I hold the unusual status of being a 'Dr Dr' as I am medically qualified and have a PhD. Since qualifying from Kings, I’ve worked as a medical doctor, taught university students for 18 years, gained further qualifications, and become a coach and an artist. I’ve taught students training to be various types of health professionals, and then led a master's in Education, well known for being the teaching qualification for new lecturers. I gained a university teaching award for my creative teaching approaches. I am a senior fellow of the Higher Education Academy. I have presented nationally and internationally at health and education conferences. I won a prestigious travel award allowing me to live in Brazil for a month learning about how health professionals are trained there, visiting seven different cities. I completed a master's in Educational Innovation and then won a scholarship for a PhD on drawing for learning. I have written book chapters and articles. I was commissioned by Emerald Publishing to write on Drawing for Health and well-being as part of the Arts for Health book series. My book promotes drawing as a practical method for thinking, and lifts drawing beyond being ‘art’. I run drawing workshops for research, education and well-being. I work particularly with adults who are not artistic or creative and who usually say they ‘cannot draw’. I am on the International Advisory Board for Health Humanities. I was part of a team which gathered to discuss how origami (paper folding) is used within Science, Maths and Education. I am now a trained Embodiment coach and am a speaker and facilitator on drawing for thinking. I also work with individuals and teams on values-based working, resilience, stress management, emotional regulation, change management and conflict management.

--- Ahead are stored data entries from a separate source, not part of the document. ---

-- ==== Sys2Proof/Machine/Syndrome.lean ====
section
/-! DEFINITION. The syndrome engine (R267 to R280): its graph, rounds, clusters and their growth, peeling, passes and the round log. -/

namespace Sys2Proof.Machine

/-- A node of the decoding graph: check and round. -/
abbrev Node := Nat × Nat

/-- Node order (R267): by round, oldest first, then by check. -/
def nodeLt (a b : Node) : Bool := decide (a.2 < b.2) || (a.2 == b.2 && decide (a.1 < b.1))

/-! ### The graph (R268 to R270) -/

/-- Word 1 of check entry c, and the indices of its edges. -/
def checkWord1 (s : State) (c : Nat) : Nat := memWord s (couchKey (8 * c + 4))
def edgesOf (s : State) (c : Nat) : List Nat := (List.range (bits (checkWord1 s c) 20 16)).map (· + bits (checkWord1 s c) 11 0)

/-- Edge record e and its fields (R269). -/
def edgeWord (s : State) (e : Nat) : Nat := memWord s (couchKey (0x1000 + 4 * e))
def edgeKind (s : State) (e : Nat) : Nat := bits (edgeWord s e) 31 30
def edgeDt (s : State) (e : Nat) : Nat := bits (edgeWord s e) 29 28
def edgeTarget (s : State) (e : Nat) : Nat := bits (edgeWord s e) 27 16
def edgeWeight (s : State) (e : Nat) : Nat := bits (edgeWord s e) 15 12
def edgeMask (s : State) (e : Nat) : Nat := bits (edgeWord s e) 11 10
def edgeSlot (s : State) (e : Nat) : Nat := bits (edgeWord s e) 9 2

/-- The round of an edge's far end. -/
def farRound (r dt : Nat) : Int := (r : Int) + (if dt = 1 then 1 else if dt = 2 then -1 else 0)

/-- DT reversed. -/
def revDt (dt : Nat) : Nat := if dt = 1 then 2 else if dt = 2 then 1 else dt

/-- The mirror of edge e of check c (R269). -/
def mirrorOf (s : State) (c e : Nat) : Option Nat :=
  (edgesOf s (edgeTarget s e)).find? (fun m =>
    edgeKind s m == 0 && edgeTarget s m == c && edgeDt s m == revDt (edgeDt s e) && edgeWeight s m == edgeWeight s e
      && edgeMask s m == edgeMask s e && edgeSlot s m == edgeSlot s e)

/-! ### The window -/

/-- The rounds of the window: from, and the last closed one. -/
structure Win where
  lo : Nat
  hi : Nat
deriving DecidableEq, Repr

/-- The far node of an internal edge, inside the window (R274: an edge to a round not yet closed does not grow). -/
def farNode (s : State) (w : Win) (n : Node) (e : Nat) : Option Node :=
  let r := farRound n.2 (edgeDt s e)
  if edgeKind s e = 0 ∧ (w.lo : Int) ≤ r ∧ r ≤ w.hi then some (edgeTarget s e, r.toNat) else none

/-- The name under which an edge's growth is kept: that of its lower end. -/
def edgeName (s : State) (w : Win) (n : Node) (e : Nat) : Nat × Nat × Nat :=
  match farNode s w n e with
  | some f => if nodeLt f n then (f.1, f.2, (mirrorOf s n.1 e).getD e) else (n.1, n.2, e)
  | none => (n.1, n.2, e)

/-- The growth of an edge, and whether it is solid (R274). -/
def growthOf (s : State) (w : Win) (n : Node) (e : Nat) : Nat := tget s.couch.se.growth 0 (edgeName s w n e)
def solid (s : State) (w : Win) (n : Node) (e : Nat) : Bool := decide (edgeWeight s e ≤ growthOf s w n e)

/-- Nodes joined to a node by solid edges, in edge-table order. -/
def solidNext (s : State) (w : Win) (n : Node) : List (Node × Nat) :=
  (edgesOf s n.1).filterMap (fun e => if solid s w n e then (farNode s w n e).map (fun f => (f, e)) else none)

/-- Breadth first from a list of nodes found: each node found with its parent and edge (R275). -/
def searchFrom (s : State) (w : Win) : Nat → List Node → List (Node × Option (Node × Nat)) → List (Node × Option (Node × Nat))
  | 0, _, seen => seen
  | _, [], seen => seen
  | k + 1, n :: todo, seen =>
    let new := (solidNext s w n).foldl (fun acc f =>
      if (seen ++ acc).any (fun x => x.1 == f.1) then acc else acc ++ [(f.1, some (n, f.2))]) []
    searchFrom s w k (todo ++ new.map (·.1)) (seen ++ new)

/-- The tree of a cluster from one of its nodes, in the order of discovery. -/
def treeFrom (s : State) (w : Win) (n : Node) : List (Node × Option (Node × Nat)) := searchFrom s w 8193 [n] [(n, none)]

/-- The nodes of the cluster of a node, and every cluster of the window (R274). -/
def clusterOf (s : State) (w : Win) (n : Node) : List Node := (treeFrom s w n).map (·.1)
def clustersFrom (s : State) (w : Win) (seeds : List Node) : List (List Node) :=
  seeds.foldl (fun acc n => if acc.any (fun cl => cl.contains n) then acc else acc ++ [clusterOf s w n]) []
def clusters (s : State) (w : Win) : List (List Node) :=
  clustersFrom s w (s.couch.se.events
    ++ (s.couch.se.growth.filter (fun x => decide (edgeWeight s x.1.2.2 ≤ x.2))).map (fun x => (x.1.1, x.1.2.1)))

/-- A node holds an event. -/
def hasEvent (s : State) (n : Node) : Bool := s.couch.se.events.contains n

/-- Solid boundary edges of a cluster of a kind, with their nodes. -/
def boundaryEdges (s : State) (w : Win) (cl : List Node) (kind : Nat) : List (Node × Nat) :=
  cl.flatMap (fun n => ((edgesOf s n.1).filter (fun e => edgeKind s e == kind && solid s w n e)).map (fun e => (n, e)))

/-- A cluster is odd (R274). -/
def isOdd (s : State) (w : Win) (cl : List Node) : Bool :=
  (cl.filter (hasEvent s)).length % 2 == 1 && (boundaryEdges s w cl 1).isEmpty && (boundaryEdges s w cl 2).isEmpty

/-! ### Growth (R274) -/

/-- The edges on the boundary of a cluster that can grow, by name: none to a round not yet closed. -/
def growEdges (s : State) (w : Win) (cl : List Node) : List (Nat × Nat × Nat) :=
  cl.flatMap (fun n => (edgesOf s n.1).filterMap (fun e =>
    if solid s w n e then none
    else if edgeKind s e = 0 then
      match farNode s w n e with
      | some f => if cl.contains f then none else some (edgeName s w n e)
      | none => none
    else if farRound n.2 (edgeDt s e) ≤ (w.hi : Int) then some (n.1, n.2, e)
    else none))

/-- One growth step: the updates made from the state at its start. -/
def growOnce (s : State) (w : Win) : State × Nat :=
  let ups := ((clusters s w).filter (isOdd s w)).flatMap (growEdges s w)
  ({ s with couch := { s.couch with se := { s.couch.se with
      growth := ups.foldl (fun t k => tset t k (tget t 0 k + 1)) s.couch.se.growth } } }, ups.length)

/-- Growth until no odd cluster can grow, with the ticks it takes (R273). -/
def grow (w : Win) : Nat → State → Nat → State × Nat
  | 0, s, tk => (s, tk)
  | k + 1, s, tk =>
    let a := growOnce s w
    if a.2 = 0 then (s, tk) else grow w k a.1 (tk + max 1 ((a.2 + 63) / 64))

/-! ### Peeling (R275, R276) -/

/-- The lowest of a list of nodes. -/
def lowest : List Node → Option Node
  | [] => none
  | n :: r => match lowest r with | some m => some (if nodeLt m n then m else n) | none => some n

/-- The first boundary edge of the lowest node. -/
def firstEdge (es : List (Node × Nat)) : Option (Node × Nat) :=
  match lowest (es.map (·.1)) with
  | some n => es.find? (fun x => x.1 == n)
  | none => none

/-- Leaves are removed in reverse order of discovery: the events left and the correction edges, each with the node it is seen from. -/
def peelTree : List (Node × Option (Node × Nat)) → List Node → List (Node × Nat) → List Node × List (Node × Nat)
  | [], ev, corr => (ev, corr)
  | (n, some (m, e)) :: r, ev, corr =>
    if ev.contains n then peelTree r ((if ev.contains m then ev.erase m else ev ++ [m]).erase n) (corr ++ [(m, e)])
    else peelTree r ev corr
  | (_, none) :: r, ev, corr => peelTree r ev corr

/-- The correction edges of a cluster (R275); `forced`: peeled from its lowest node of the leaving round (R276). -/
def correction (s : State) (w : Win) (cl : List Node) (forced : Option Nat) : List (Node × Nat) :=
  let root : Option (Node × Option Nat) := match forced with
    | some r => (lowest (cl.filter (fun n => n.2 == r))).map (fun n => (n, none))
    | none =>
      match firstEdge (boundaryEdges s w cl 1), firstEdge (boundaryEdges s w cl 2) with
      | some x, _ => some (x.1, some x.2)
      | none, some x => some (x.1, some x.2)
      | none, none => (lowest cl).map (fun n => (n, none))
  match root with
  | none => []
  | some (n, e) =>
    let p := peelTree (treeFrom s w n).reverse (cl.filter (hasEvent s)) []
    match e with
    | some e => if p.1.contains n then p.2 ++ [(n, e)] else p.2
    | none => p.2

/-- What a pass gathers for its log and its end. -/
structure PassAcc where
  tick : Nat
  corr : Nat
  forced : Bool
  pushed : Bool
deriving DecidableEq, Repr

How has the ability to understand and interact effectively with people from other cultures and/or backgrounds been important in your life or career?

As a medical doctor in London, I had the opportunity to meet and learn how people from different cultures regard health and illness. My time in Brazil was a culture shock - as most people did not speak English I decided to learn Portuguese in order to communicate. Having an attitude of openness and interest in Brazil was crucial as there were many differences. My specialist area of drawing also opens up ways to communicate across cultures when there isn’t a shared language.

What advice would you give to students and alumni for success in life after King’s?

Know that there is always someone who can help. Stay humble.